Task goal
Check each line of the material that follows, and copy those holding the string "leAt".

Exercise inputs

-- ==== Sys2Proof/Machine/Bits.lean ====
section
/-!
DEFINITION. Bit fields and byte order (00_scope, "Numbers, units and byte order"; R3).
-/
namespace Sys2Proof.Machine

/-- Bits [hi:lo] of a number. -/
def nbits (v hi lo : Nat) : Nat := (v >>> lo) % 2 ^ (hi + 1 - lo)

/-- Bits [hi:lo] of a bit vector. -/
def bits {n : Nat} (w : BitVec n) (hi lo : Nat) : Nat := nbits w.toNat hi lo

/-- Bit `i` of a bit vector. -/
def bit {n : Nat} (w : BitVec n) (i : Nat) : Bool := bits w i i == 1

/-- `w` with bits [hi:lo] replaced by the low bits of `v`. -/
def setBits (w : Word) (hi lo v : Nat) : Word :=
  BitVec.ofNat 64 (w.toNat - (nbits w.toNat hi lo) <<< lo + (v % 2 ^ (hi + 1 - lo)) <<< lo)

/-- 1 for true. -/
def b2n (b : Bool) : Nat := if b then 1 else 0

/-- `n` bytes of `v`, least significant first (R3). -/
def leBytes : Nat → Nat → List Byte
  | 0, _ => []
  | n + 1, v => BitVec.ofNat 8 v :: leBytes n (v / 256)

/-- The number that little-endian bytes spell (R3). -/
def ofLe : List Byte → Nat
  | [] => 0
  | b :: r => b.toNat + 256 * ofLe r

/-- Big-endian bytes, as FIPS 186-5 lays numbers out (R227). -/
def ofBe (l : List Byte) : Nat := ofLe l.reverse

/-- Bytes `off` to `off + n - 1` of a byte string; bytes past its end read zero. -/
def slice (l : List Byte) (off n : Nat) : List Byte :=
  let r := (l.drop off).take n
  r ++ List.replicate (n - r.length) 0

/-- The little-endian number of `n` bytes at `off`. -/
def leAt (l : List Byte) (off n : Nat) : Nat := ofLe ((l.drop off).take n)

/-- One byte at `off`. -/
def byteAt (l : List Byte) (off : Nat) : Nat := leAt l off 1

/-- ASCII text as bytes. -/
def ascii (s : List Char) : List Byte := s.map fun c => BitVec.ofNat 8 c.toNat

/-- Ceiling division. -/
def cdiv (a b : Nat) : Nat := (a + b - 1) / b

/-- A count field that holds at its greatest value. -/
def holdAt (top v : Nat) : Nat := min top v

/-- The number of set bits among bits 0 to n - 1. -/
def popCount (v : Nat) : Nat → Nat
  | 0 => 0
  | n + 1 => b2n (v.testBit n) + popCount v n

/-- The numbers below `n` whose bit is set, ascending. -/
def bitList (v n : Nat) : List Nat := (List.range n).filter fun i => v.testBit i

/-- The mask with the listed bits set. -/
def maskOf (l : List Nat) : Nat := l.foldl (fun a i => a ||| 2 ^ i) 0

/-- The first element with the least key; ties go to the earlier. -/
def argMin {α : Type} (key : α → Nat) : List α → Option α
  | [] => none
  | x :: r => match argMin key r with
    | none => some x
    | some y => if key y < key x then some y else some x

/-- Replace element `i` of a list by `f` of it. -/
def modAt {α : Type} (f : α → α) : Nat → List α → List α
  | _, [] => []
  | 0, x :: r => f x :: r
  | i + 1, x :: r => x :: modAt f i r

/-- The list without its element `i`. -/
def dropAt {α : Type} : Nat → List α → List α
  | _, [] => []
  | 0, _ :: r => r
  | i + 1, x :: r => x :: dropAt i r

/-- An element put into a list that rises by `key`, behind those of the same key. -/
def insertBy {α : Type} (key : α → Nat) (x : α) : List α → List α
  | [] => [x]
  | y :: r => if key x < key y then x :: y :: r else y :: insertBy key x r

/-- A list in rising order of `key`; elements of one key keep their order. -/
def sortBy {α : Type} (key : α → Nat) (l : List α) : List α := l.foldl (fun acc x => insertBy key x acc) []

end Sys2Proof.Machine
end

* * *

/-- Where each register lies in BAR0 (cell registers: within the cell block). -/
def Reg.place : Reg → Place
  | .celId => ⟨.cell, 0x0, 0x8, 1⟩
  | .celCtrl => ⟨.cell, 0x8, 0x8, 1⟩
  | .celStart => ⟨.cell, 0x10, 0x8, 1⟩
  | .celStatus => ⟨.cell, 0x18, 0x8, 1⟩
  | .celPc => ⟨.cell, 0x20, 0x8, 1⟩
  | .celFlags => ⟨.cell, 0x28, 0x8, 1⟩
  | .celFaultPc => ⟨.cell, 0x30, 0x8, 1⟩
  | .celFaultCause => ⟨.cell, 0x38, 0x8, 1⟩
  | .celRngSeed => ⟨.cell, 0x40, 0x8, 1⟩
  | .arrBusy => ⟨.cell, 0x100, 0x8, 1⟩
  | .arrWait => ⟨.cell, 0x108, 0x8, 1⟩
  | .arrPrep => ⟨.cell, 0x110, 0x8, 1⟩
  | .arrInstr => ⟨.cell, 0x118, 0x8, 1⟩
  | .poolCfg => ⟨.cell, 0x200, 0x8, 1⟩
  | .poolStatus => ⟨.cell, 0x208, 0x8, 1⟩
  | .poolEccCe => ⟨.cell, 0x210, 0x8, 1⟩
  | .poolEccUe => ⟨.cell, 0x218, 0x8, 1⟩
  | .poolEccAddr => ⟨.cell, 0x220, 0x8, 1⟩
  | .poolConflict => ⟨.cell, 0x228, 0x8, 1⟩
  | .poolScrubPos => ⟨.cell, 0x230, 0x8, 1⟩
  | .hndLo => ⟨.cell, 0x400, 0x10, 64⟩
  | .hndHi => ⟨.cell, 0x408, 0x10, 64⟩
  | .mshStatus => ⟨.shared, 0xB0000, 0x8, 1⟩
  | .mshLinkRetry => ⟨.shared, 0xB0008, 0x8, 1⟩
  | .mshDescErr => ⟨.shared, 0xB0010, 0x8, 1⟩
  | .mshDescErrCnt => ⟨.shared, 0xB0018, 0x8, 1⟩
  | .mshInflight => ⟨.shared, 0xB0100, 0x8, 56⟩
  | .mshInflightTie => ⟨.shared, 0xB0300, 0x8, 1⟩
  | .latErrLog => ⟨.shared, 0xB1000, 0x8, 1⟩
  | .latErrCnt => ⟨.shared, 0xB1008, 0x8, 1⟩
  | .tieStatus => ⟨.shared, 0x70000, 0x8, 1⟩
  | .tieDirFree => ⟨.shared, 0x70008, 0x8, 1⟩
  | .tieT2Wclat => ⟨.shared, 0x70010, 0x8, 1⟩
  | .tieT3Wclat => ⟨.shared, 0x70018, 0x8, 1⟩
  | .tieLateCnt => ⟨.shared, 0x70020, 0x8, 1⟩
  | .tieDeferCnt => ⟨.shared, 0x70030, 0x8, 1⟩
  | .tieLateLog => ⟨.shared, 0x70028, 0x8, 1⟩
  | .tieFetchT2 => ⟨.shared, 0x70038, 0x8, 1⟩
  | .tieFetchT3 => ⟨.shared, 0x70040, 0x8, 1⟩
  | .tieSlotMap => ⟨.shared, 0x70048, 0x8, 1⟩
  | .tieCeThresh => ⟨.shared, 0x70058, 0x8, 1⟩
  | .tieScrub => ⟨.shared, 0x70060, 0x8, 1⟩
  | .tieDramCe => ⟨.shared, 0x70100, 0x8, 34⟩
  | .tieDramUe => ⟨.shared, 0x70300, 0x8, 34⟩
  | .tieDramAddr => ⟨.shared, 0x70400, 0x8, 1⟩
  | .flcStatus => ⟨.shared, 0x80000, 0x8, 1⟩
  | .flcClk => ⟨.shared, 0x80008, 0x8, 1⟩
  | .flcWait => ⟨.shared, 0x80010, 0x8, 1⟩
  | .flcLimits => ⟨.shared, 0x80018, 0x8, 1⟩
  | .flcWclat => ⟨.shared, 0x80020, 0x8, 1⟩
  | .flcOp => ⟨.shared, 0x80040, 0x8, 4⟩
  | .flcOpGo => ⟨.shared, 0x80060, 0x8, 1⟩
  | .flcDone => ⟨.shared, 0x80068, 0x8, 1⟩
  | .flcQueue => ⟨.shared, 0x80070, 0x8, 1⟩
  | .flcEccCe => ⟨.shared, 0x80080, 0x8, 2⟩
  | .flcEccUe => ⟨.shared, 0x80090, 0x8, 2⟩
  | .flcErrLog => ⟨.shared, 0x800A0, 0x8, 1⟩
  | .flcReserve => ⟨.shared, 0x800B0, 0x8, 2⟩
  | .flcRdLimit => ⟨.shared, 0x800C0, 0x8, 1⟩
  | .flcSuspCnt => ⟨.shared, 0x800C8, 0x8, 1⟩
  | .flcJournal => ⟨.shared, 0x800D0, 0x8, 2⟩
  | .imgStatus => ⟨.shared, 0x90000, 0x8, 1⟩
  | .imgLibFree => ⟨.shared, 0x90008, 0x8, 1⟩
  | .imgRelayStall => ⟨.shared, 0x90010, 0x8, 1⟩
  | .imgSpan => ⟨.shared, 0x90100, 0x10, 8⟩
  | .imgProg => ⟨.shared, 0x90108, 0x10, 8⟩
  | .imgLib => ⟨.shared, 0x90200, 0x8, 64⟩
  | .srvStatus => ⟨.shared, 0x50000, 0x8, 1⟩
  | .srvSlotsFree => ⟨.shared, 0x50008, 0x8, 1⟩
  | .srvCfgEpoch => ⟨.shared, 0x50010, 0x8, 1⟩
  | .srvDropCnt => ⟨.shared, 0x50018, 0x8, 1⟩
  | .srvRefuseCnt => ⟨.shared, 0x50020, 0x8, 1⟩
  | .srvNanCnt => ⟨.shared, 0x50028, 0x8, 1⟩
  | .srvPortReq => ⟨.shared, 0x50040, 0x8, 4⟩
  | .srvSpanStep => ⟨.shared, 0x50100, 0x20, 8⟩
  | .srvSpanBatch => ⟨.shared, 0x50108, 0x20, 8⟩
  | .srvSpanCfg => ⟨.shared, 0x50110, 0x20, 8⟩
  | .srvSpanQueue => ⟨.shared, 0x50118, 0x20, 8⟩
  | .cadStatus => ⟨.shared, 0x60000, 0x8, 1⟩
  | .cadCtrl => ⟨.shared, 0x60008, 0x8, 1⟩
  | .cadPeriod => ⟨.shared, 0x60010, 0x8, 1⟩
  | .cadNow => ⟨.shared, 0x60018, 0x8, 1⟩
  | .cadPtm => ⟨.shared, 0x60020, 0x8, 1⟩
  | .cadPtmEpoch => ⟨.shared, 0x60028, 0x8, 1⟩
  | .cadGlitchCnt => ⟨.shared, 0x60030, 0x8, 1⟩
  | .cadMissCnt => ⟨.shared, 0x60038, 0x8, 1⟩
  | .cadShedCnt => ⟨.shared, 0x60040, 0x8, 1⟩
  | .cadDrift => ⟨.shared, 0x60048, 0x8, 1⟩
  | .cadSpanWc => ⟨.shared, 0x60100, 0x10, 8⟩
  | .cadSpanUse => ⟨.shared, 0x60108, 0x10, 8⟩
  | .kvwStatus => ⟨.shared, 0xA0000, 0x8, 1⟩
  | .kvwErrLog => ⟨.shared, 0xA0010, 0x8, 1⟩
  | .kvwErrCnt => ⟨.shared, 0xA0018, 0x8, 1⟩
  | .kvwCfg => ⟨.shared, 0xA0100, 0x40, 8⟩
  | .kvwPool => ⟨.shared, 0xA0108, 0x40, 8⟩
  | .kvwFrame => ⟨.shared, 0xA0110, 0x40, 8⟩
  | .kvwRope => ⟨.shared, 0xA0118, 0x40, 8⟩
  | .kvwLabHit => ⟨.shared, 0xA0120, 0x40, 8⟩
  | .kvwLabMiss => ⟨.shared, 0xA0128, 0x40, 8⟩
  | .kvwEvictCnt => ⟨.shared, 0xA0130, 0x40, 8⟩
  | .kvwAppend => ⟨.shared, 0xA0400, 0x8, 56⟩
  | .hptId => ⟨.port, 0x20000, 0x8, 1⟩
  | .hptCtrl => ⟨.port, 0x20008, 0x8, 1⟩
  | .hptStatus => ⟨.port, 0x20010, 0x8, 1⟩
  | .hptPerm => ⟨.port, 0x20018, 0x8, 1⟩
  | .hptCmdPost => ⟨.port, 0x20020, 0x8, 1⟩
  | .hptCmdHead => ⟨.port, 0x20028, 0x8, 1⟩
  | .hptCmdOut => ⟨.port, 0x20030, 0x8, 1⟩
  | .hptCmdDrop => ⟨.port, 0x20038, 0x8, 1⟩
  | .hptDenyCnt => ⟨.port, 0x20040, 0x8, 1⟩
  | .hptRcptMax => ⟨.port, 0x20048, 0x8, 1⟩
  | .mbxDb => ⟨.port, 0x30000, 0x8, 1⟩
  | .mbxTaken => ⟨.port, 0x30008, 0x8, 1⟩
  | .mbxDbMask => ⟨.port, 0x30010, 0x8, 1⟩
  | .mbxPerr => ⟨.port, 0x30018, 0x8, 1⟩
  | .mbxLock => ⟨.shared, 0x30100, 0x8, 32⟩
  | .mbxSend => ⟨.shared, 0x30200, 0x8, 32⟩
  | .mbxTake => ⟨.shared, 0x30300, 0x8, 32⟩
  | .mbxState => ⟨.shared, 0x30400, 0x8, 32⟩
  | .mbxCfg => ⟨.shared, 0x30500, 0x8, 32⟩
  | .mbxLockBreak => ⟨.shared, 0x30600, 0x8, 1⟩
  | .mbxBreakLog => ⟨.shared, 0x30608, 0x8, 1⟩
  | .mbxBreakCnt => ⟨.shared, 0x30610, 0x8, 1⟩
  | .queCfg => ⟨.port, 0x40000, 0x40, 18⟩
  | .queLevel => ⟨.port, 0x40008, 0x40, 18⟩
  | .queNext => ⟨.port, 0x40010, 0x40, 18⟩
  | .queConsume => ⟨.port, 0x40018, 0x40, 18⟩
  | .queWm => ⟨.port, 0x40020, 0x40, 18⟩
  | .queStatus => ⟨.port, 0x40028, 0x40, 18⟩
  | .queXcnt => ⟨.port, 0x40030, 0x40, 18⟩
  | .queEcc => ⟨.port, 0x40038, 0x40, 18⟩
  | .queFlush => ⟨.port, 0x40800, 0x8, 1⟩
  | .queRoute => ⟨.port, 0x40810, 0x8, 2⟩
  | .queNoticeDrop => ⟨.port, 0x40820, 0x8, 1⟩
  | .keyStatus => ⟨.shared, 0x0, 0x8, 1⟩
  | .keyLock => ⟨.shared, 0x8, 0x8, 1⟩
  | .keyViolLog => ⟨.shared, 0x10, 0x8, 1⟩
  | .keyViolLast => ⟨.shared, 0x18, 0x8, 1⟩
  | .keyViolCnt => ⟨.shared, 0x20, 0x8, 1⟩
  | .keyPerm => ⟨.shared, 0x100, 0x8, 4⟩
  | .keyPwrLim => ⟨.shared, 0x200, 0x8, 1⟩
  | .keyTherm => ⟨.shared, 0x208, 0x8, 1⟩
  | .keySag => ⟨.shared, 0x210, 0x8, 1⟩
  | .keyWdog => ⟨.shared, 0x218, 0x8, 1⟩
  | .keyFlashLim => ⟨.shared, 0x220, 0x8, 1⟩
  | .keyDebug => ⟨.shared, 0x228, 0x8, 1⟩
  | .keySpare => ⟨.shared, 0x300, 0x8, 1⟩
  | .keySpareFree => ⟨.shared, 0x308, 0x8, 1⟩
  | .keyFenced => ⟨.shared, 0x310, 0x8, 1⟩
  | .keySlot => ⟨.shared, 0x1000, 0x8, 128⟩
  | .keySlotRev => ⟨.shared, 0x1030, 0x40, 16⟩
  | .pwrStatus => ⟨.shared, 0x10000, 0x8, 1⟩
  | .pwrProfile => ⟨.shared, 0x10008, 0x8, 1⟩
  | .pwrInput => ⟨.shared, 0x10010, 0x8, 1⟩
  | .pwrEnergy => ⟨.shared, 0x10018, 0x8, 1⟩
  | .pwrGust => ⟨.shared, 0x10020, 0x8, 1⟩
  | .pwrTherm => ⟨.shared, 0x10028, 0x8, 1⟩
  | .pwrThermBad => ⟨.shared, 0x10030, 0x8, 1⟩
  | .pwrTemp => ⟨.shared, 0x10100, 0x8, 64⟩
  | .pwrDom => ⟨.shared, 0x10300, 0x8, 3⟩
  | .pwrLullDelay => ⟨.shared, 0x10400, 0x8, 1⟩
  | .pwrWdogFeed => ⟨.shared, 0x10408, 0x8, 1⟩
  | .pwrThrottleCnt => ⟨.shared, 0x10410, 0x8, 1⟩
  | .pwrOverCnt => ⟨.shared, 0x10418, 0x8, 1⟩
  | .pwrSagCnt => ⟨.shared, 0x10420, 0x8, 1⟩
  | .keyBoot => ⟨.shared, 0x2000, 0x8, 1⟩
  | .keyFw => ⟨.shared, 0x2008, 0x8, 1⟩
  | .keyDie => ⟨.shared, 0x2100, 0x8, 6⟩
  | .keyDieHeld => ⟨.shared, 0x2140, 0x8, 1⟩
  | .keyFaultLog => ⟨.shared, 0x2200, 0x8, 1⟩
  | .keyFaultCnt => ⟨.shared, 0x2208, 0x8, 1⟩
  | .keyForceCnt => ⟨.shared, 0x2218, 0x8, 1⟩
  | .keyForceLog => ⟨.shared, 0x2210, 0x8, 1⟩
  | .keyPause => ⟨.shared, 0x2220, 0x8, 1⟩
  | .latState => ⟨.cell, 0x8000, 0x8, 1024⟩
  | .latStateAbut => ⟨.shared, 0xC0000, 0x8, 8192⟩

Exercise response
def leAt (l : List Byte) (off n : Nat) : Nat := ofLe ((l.drop off).take n)
def byteAt (l : List Byte) (off : Nat) : Nat := leAt l off 1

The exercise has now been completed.